§ **Problem details**
Give back exactly the stretch of data below from the line holding "theorem expireSet_powered (i" through the line holding "theorem expireSet_invoices (i", both ends included, and leave the remaining lines out.

§ **Raw data**
|---|
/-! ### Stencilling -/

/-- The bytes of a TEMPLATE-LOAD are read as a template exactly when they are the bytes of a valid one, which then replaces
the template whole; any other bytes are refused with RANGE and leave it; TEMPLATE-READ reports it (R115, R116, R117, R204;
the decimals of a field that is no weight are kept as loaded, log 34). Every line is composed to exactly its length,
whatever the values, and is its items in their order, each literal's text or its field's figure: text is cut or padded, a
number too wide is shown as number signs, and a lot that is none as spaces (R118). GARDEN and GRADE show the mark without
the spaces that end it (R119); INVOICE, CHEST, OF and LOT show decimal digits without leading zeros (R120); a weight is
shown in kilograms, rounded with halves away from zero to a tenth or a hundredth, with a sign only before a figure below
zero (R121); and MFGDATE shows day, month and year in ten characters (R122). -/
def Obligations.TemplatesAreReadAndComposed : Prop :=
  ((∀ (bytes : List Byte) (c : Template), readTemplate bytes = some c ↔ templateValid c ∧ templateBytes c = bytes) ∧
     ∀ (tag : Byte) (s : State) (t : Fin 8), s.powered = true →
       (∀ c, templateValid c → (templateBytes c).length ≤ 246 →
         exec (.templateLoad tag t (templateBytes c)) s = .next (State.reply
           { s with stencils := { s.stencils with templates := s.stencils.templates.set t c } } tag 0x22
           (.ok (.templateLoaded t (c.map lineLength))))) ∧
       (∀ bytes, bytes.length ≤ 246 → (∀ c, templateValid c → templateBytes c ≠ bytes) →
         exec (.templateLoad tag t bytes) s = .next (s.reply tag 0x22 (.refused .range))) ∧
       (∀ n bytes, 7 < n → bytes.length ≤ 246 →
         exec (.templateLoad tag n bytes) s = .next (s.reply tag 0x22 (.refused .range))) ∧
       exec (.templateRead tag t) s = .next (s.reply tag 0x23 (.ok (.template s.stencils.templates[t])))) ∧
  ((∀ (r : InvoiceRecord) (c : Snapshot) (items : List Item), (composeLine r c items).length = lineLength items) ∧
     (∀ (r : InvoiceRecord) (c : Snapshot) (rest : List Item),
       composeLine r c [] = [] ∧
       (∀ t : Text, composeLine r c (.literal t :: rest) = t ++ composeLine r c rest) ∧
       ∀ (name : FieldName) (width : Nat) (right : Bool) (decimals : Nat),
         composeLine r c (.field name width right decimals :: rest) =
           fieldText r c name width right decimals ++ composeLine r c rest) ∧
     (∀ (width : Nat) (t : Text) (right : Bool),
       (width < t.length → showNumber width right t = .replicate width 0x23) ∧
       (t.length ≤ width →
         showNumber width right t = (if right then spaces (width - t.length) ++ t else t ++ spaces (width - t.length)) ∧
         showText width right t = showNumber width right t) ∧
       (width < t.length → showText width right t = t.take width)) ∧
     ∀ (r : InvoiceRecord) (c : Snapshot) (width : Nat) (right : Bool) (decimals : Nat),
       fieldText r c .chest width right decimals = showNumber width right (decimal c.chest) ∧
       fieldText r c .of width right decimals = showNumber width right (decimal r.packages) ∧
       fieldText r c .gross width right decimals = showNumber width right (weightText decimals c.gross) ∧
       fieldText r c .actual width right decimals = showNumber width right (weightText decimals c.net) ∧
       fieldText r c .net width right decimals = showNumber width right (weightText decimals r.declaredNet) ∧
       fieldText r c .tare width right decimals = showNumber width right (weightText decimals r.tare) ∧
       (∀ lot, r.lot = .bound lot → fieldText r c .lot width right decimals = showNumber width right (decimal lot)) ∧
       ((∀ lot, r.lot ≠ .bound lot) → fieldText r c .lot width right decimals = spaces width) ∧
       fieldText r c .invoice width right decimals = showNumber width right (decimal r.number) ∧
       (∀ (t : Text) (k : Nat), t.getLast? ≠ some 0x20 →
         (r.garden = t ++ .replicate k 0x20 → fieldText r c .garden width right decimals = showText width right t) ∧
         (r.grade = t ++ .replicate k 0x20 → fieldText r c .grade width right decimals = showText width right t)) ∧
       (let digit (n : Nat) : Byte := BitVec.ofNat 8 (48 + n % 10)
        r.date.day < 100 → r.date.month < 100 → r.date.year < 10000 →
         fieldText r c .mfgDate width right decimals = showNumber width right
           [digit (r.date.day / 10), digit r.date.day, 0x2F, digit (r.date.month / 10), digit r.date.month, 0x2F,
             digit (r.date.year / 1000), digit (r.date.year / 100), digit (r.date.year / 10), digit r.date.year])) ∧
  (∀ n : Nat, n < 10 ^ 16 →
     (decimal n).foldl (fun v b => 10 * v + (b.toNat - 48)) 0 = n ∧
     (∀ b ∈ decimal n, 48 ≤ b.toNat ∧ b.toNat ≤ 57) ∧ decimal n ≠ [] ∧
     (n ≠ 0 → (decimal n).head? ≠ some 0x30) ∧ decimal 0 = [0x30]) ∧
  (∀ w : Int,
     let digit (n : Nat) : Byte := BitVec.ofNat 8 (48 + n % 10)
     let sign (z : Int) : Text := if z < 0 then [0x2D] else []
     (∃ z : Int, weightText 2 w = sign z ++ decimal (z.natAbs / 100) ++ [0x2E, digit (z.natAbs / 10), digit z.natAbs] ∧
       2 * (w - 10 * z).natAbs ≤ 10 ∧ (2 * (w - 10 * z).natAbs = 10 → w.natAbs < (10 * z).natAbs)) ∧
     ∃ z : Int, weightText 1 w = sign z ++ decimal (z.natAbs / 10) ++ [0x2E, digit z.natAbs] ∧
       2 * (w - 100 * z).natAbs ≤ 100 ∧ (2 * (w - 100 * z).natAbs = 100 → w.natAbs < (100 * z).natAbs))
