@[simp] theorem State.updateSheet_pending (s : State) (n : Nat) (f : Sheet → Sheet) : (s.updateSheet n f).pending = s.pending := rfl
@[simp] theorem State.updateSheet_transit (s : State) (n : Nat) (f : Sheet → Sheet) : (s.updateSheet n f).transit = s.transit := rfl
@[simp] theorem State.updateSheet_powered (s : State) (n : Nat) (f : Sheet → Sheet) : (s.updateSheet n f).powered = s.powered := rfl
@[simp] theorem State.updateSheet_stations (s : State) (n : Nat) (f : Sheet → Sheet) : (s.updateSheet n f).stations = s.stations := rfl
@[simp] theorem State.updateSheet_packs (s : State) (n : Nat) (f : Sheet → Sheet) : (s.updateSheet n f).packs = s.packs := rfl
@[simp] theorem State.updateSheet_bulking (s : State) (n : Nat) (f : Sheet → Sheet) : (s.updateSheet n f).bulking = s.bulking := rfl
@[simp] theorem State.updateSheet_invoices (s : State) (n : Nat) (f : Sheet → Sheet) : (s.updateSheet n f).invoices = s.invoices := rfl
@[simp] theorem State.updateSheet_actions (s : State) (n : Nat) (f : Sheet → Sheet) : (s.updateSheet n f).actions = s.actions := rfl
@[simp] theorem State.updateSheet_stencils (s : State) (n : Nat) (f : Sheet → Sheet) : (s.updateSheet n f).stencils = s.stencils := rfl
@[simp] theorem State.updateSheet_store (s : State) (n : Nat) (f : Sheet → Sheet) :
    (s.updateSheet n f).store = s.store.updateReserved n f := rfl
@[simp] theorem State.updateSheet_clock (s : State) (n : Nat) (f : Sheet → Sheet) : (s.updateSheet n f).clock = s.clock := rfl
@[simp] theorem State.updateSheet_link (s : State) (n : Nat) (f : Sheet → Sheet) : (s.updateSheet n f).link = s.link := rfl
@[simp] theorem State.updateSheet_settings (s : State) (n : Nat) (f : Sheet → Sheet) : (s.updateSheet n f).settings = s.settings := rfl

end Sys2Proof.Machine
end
|---|
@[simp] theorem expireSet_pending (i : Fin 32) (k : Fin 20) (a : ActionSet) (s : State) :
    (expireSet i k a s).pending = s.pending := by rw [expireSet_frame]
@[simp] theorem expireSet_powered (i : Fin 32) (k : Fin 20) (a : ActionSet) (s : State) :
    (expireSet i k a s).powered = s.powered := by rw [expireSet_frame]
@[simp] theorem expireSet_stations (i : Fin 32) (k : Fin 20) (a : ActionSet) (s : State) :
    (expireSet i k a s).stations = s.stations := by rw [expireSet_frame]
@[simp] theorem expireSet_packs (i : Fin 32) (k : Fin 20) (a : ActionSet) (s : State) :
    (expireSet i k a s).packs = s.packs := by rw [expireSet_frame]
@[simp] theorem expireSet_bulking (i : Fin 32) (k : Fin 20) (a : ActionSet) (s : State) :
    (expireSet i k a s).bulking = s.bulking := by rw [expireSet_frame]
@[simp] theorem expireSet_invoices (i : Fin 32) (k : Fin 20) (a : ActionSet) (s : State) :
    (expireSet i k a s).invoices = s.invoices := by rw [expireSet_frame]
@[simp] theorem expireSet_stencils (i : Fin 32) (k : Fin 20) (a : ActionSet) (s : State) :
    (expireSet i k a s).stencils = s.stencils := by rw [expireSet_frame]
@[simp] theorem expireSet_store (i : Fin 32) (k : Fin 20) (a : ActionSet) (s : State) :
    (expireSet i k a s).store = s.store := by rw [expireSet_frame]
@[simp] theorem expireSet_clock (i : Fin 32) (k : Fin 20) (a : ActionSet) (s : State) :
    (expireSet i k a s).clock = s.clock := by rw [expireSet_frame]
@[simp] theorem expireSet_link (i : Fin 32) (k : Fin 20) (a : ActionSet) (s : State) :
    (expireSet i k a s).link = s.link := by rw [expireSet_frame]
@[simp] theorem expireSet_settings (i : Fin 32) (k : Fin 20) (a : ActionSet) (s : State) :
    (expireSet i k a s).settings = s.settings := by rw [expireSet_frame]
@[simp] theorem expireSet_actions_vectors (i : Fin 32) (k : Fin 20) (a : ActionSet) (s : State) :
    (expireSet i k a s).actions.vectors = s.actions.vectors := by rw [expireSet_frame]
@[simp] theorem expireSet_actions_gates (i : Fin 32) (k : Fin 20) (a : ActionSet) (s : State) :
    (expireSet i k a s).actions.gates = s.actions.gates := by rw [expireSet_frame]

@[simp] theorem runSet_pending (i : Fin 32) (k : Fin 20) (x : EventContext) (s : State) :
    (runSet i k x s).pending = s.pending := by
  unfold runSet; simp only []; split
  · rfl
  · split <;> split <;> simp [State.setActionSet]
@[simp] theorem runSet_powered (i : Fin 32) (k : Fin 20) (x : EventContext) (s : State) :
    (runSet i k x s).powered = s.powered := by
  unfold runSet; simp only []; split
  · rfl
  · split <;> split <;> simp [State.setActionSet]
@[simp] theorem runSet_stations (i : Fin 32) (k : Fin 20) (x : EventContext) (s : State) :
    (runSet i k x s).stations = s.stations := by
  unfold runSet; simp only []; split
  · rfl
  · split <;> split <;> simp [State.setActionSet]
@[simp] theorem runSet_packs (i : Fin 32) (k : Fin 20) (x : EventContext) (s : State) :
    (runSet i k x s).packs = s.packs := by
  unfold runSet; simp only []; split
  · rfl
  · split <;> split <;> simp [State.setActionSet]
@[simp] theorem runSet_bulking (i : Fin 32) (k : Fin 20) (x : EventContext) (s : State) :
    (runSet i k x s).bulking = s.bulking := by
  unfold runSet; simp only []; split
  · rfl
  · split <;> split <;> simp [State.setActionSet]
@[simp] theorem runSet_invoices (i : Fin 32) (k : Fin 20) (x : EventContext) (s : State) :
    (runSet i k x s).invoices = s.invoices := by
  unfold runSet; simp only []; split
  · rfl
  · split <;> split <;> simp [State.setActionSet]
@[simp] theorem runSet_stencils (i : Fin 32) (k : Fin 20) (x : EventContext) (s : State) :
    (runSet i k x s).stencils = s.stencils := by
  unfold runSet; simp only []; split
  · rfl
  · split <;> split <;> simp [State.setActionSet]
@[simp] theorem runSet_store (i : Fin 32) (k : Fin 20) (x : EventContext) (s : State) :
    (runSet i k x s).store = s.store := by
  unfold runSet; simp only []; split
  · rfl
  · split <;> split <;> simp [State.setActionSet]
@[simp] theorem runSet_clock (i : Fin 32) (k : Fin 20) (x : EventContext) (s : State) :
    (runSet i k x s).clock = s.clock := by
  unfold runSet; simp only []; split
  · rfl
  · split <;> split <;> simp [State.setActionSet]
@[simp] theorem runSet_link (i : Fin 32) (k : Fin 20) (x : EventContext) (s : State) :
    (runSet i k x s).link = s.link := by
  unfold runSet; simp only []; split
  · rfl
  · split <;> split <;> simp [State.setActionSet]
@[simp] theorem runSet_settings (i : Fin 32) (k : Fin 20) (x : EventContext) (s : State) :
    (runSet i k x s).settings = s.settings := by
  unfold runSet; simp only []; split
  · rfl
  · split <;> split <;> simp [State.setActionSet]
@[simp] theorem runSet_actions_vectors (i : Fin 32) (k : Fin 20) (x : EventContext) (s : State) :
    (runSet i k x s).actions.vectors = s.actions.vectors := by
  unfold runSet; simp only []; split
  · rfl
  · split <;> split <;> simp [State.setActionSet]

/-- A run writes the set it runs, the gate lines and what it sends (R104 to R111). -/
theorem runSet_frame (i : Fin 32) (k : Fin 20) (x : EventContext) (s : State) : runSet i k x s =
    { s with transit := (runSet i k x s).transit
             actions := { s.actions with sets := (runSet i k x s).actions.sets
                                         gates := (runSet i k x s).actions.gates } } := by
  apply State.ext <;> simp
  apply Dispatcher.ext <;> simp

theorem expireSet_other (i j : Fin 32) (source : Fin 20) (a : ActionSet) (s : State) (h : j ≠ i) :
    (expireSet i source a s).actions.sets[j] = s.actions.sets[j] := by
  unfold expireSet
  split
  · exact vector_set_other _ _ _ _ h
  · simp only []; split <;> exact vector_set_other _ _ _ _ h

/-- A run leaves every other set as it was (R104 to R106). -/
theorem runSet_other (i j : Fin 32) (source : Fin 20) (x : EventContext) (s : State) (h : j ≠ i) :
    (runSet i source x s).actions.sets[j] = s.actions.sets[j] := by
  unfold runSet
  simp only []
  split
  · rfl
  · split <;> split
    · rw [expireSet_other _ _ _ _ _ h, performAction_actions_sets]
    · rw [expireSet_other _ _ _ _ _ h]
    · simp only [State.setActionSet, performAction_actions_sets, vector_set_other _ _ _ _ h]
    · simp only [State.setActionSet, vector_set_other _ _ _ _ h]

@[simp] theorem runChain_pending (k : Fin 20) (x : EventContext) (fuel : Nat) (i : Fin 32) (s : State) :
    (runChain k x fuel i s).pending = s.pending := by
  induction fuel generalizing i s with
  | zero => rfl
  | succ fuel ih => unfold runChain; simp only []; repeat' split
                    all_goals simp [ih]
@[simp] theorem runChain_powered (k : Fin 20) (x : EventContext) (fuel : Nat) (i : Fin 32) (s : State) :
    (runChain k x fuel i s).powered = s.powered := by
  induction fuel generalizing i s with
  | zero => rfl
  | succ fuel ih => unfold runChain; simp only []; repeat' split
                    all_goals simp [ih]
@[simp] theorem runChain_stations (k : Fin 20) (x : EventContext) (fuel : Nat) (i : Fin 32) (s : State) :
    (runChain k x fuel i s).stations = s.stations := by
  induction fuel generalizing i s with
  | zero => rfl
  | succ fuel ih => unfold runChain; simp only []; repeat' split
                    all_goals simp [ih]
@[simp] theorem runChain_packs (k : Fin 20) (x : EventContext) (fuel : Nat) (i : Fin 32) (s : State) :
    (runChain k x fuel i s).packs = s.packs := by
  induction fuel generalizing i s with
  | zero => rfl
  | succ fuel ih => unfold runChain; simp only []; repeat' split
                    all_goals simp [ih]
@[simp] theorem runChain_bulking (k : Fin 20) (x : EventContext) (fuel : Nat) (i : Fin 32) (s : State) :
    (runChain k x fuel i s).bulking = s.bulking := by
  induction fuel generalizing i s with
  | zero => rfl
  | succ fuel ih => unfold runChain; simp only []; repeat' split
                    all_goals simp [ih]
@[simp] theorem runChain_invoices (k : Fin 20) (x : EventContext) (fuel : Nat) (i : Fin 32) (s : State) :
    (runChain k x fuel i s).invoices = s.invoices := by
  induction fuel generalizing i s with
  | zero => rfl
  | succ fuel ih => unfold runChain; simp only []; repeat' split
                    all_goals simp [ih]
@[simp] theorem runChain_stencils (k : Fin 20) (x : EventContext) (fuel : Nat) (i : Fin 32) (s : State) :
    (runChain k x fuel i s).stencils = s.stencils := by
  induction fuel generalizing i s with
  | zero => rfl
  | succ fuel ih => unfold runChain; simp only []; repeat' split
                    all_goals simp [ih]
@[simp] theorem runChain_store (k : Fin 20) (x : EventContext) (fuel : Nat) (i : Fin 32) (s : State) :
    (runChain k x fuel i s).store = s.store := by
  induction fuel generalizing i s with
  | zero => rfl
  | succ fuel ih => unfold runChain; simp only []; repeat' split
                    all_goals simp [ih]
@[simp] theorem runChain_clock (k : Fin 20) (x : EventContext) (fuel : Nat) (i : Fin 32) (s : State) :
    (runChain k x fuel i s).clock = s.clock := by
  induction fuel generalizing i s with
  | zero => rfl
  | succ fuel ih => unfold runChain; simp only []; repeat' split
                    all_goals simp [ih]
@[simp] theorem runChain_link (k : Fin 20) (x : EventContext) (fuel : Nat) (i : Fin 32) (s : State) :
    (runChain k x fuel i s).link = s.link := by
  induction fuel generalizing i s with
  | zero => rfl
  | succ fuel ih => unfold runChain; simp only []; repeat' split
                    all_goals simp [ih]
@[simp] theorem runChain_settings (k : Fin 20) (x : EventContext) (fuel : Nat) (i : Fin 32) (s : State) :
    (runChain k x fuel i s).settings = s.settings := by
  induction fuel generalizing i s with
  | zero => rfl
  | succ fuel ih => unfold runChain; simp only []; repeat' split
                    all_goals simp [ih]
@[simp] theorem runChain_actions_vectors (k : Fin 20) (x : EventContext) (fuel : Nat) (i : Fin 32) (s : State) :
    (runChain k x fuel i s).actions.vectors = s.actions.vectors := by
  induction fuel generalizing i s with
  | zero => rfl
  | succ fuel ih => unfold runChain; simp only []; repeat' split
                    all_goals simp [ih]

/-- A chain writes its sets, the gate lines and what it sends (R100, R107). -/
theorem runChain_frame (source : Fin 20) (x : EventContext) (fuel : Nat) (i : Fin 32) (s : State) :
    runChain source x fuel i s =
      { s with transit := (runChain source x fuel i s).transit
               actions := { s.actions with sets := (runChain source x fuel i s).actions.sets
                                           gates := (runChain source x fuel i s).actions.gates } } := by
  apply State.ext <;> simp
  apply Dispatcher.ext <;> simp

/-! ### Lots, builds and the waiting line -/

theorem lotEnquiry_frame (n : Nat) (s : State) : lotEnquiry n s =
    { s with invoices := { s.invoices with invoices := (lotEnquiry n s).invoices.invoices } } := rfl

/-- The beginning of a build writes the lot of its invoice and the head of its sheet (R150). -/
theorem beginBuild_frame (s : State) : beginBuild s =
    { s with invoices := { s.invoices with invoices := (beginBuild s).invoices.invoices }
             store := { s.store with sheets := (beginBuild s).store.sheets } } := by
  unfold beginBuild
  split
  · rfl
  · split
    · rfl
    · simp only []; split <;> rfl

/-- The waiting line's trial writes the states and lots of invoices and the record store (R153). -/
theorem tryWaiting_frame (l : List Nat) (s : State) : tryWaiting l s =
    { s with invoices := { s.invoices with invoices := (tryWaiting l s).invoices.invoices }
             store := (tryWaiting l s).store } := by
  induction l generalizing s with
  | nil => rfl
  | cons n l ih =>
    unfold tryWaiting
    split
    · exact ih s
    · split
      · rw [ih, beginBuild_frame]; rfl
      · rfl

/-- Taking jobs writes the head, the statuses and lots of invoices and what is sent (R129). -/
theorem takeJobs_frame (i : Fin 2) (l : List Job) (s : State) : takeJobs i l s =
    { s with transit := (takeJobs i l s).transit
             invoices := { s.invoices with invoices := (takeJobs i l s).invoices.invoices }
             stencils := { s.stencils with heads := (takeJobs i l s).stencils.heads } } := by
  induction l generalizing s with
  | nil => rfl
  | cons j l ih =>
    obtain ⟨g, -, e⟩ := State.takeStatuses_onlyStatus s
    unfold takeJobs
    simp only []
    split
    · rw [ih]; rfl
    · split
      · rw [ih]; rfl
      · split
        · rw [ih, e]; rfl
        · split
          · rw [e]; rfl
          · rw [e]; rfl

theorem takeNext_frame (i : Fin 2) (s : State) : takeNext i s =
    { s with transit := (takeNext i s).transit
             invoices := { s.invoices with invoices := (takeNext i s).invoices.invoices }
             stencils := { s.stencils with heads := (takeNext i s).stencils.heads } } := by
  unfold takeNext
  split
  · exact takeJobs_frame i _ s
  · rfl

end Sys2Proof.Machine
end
|---|
§ **Expected output**
@[simp] theorem expireSet_powered (i : Fin 32) (k : Fin 20) (a : ActionSet) (s : State) :
    (expireSet i k a s).powered = s.powered := by rw [expireSet_frame]
@[simp] theorem expireSet_stations (i : Fin 32) (k : Fin 20) (a : ActionSet) (s : State) :
    (expireSet i k a s).stations = s.stations := by rw [expireSet_frame]
@[simp] theorem expireSet_packs (i : Fin 32) (k : Fin 20) (a : ActionSet) (s : State) :
    (expireSet i k a s).packs = s.packs := by rw [expireSet_frame]
@[simp] theorem expireSet_bulking (i : Fin 32) (k : Fin 20) (a : ActionSet) (s : State) :
    (expireSet i k a s).bulking = s.bulking := by rw [expireSet_frame]
@[simp] theorem expireSet_invoices (i : Fin 32) (k : Fin 20) (a : ActionSet) (s : State) :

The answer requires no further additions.